What do the entries below say? Restate them word for word.

DATASET –
______________________________

-- ==== Sys2Proof/Tests/Slice0.lean ====
section
/-! SUPPORT. Tests: ill-formed terms, words written out from the spec's encodings, single steps with results from
spec/95_test_vectors.md, and a state and operands that meet the hypotheses of each obligation. -/

namespace Sys2Proof.Tests

open Sys2Proof.Machine

/-! ## Helpers -/

/-- A small configuration: MTU 4, so RXBUF_CAP is 6. -/
def cfg : Config where
  crcWidth := 16
  crcSeed := 0xFFFF
  crcExt := .sign
  endOctet := 0xFF
  escOctet := 0xFE
  mtu := 4
  rxbufCap := 6
  tOctet := 5000
  tRead := 20000
  tSense := 500000
  senseReady := true
  natWaitLimit := some 2
  retryMax := 3
  backoffRandMax := 4095
  backoffFixed := 10000

/-- The same with the native poll unbounded. -/
def cfgUnbounded : Config := { cfg with natWaitLimit := none }

/-- Emulated mode, nothing pending. -/
def emu : State := { State.reset with cfg := cfg, modeSet := true }

/-- Native mode, the sense line ready. -/
def nat : State := { emu with mode := .native, sense := true }

/-- A decode in progress. -/
def decoding : State := { emu with dstate := .awaitOctet, acc := 0xFFFF }

/-- What a run leaves, seen through `f`. -/
def seen {α : Type} (f : State → α) : Host.Outcome State Fault Refusal → Option α
  | .next s => some (f s)
  | .fault _ => none
  | .refused _ => none

/-- The reset input comes in this turn. -/
def cut : Turn := { reset := true }

/-! ## WellFormed: every check refuses an ill-formed term -/

theorem long_refused (o : Octet) {n : Nat} (h : 65536 ≤ n) : payloadFits (List.replicate n o) = false := by
  simp [payloadFits, h]

theorem test_wf_encFrame_long : WellFormed cfg (.encFrame (List.replicate 65536 0)) = false :=
  long_refused 0 (Nat.le_refl _)
theorem test_wf_natTx_long : WellFormed cfg (.natTx (List.replicate 65536 0)) = false :=
  long_refused 0 (Nat.le_refl _)
theorem test_wf_tap2tty_long : WellFormed cfg (.tap2tty (List.replicate 65536 0)) = false :=
  long_refused 0 (Nat.le_refl _)
theorem test_wf_eframe_long : WellFormed cfg (.eframe (List.replicate 65536 0)) = false :=
  long_refused 0 (Nat.le_refl _)
theorem test_wf_nframe_long : WellFormed cfg (.nframe (List.replicate 65536 0)) = false :=
  long_refused 0 (Nat.le_refl _)
theorem test_wf_symData_esc : WellFormed cfg (.symData 0xFE) = false := by decide
theorem test_wf_stuffPlain_end : WellFormed cfg (.stuffPlain 0xFF) = false := by decide
theorem test_wf_stuffEscaped_plain : WellFormed cfg (.stuffEscaped 0xFD) = false := by decide

/-! ## Decode: the words of 30_encoding.md (R81, R82, R86, R92, R94, R96) -/

theorem test_decode_host_operations (c : DecodeCtx) :
    decode c .cmd4 [0x01] = .ok .crcInit ∧
    decode c .cmd4 [0x02, 0x41] = .ok (.crcUpdate 0x41) ∧
    decode c .cmd4 [0x03] = .ok .flush ∧
    decode c .cmd4 [0x04, 0xFF] = .ok (.txRaw 0xFF) ∧
    decode c .cmd4 [0x05] = .ok .rxRaw ∧
    decode c .cmd4 [0x06, 0xFE] = .ok (.encOctet 0xFE) ∧
    decode c .cmd4 [0x07, 0x00, 0x02, 0x0E, 0x3E] = .ok (.encFrame [0x0E, 0x3E]) ∧
    decode c .cmd4 [0x08] = .ok .decFrame := ⟨rfl, rfl, rfl, rfl, rfl, rfl, rfl, rfl⟩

______________________________

RESPONSE AREA –
-- ==== Sys2Proof/Tests/Slice0.lean ====
section
/-! SUPPORT. Tests: ill-formed terms, words written out from the spec's encodings, single steps with results from
spec/95_test_vectors.md, and a state and operands that meet the hypotheses of each obligation. -/

namespace Sys2Proof.Tests

open Sys2Proof.Machine

/-! ## Helpers -/

/-- A small configuration: MTU 4, so RXBUF_CAP is 6. -/
def cfg : Config where
  crcWidth := 16
  crcSeed := 0xFFFF
  crcExt := .sign
  endOctet := 0xFF
  escOctet := 0xFE
  mtu := 4
  rxbufCap := 6
  tOctet := 5000
  tRead := 20000
  tSense := 500000
  senseReady := true
  natWaitLimit := some 2
  retryMax := 3
  backoffRandMax := 4095
  backoffFixed := 10000

/-- The same with the native poll unbounded. -/
def cfgUnbounded : Config := { cfg with natWaitLimit := none }

/-- Emulated mode, nothing pending. -/
def emu : State := { State.reset with cfg := cfg, modeSet := true }

/-- Native mode, the sense line ready. -/
def nat : State := { emu with mode := .native, sense := true }

/-- A decode in progress. -/
def decoding : State := { emu with dstate := .awaitOctet, acc := 0xFFFF }

/-- What a run leaves, seen through `f`. -/
def seen {α : Type} (f : State → α) : Host.Outcome State Fault Refusal → Option α
  | .next s => some (f s)
  | .fault _ => none
  | .refused _ => none

/-- The reset input comes in this turn. -/
def cut : Turn := { reset := true }

/-! ## WellFormed: every check refuses an ill-formed term -/

theorem long_refused (o : Octet) {n : Nat} (h : 65536 ≤ n) : payloadFits (List.replicate n o) = false := by
  simp [payloadFits, h]

theorem test_wf_encFrame_long : WellFormed cfg (.encFrame (List.replicate 65536 0)) = false :=
  long_refused 0 (Nat.le_refl _)
theorem test_wf_natTx_long : WellFormed cfg (.natTx (List.replicate 65536 0)) = false :=
  long_refused 0 (Nat.le_refl _)
theorem test_wf_tap2tty_long : WellFormed cfg (.tap2tty (List.replicate 65536 0)) = false :=
  long_refused 0 (Nat.le_refl _)
theorem test_wf_eframe_long : WellFormed cfg (.eframe (List.replicate 65536 0)) = false :=
  long_refused 0 (Nat.le_refl _)
theorem test_wf_nframe_long : WellFormed cfg (.nframe (List.replicate 65536 0)) = false :=
  long_refused 0 (Nat.le_refl _)
theorem test_wf_symData_esc : WellFormed cfg (.symData 0xFE) = false := by decide
theorem test_wf_stuffPlain_end : WellFormed cfg (.stuffPlain 0xFF) = false := by decide
theorem test_wf_stuffEscaped_plain : WellFormed cfg (.stuffEscaped 0xFD) = false := by decide

/-! ## Decode: the words of 30_encoding.md (R81, R82, R86, R92, R94, R96) -/

theorem test_decode_host_operations (c : DecodeCtx) :
    decode c .cmd4 [0x01] = .ok .crcInit ∧
    decode c .cmd4 [0x02, 0x41] = .ok (.crcUpdate 0x41) ∧
    decode c .cmd4 [0x03] = .ok .flush ∧
    decode c .cmd4 [0x04, 0xFF] = .ok (.txRaw 0xFF) ∧
    decode c .cmd4 [0x05] = .ok .rxRaw ∧
    decode c .cmd4 [0x06, 0xFE] = .ok (.encOctet 0xFE) ∧
    decode c .cmd4 [0x07, 0x00, 0x02, 0x0E, 0x3E] = .ok (.encFrame [0x0E, 0x3E]) ∧
    decode c .cmd4 [0x08] = .ok .decFrame := ⟨rfl, rfl, rfl, rfl, rfl, rfl, rfl, rfl⟩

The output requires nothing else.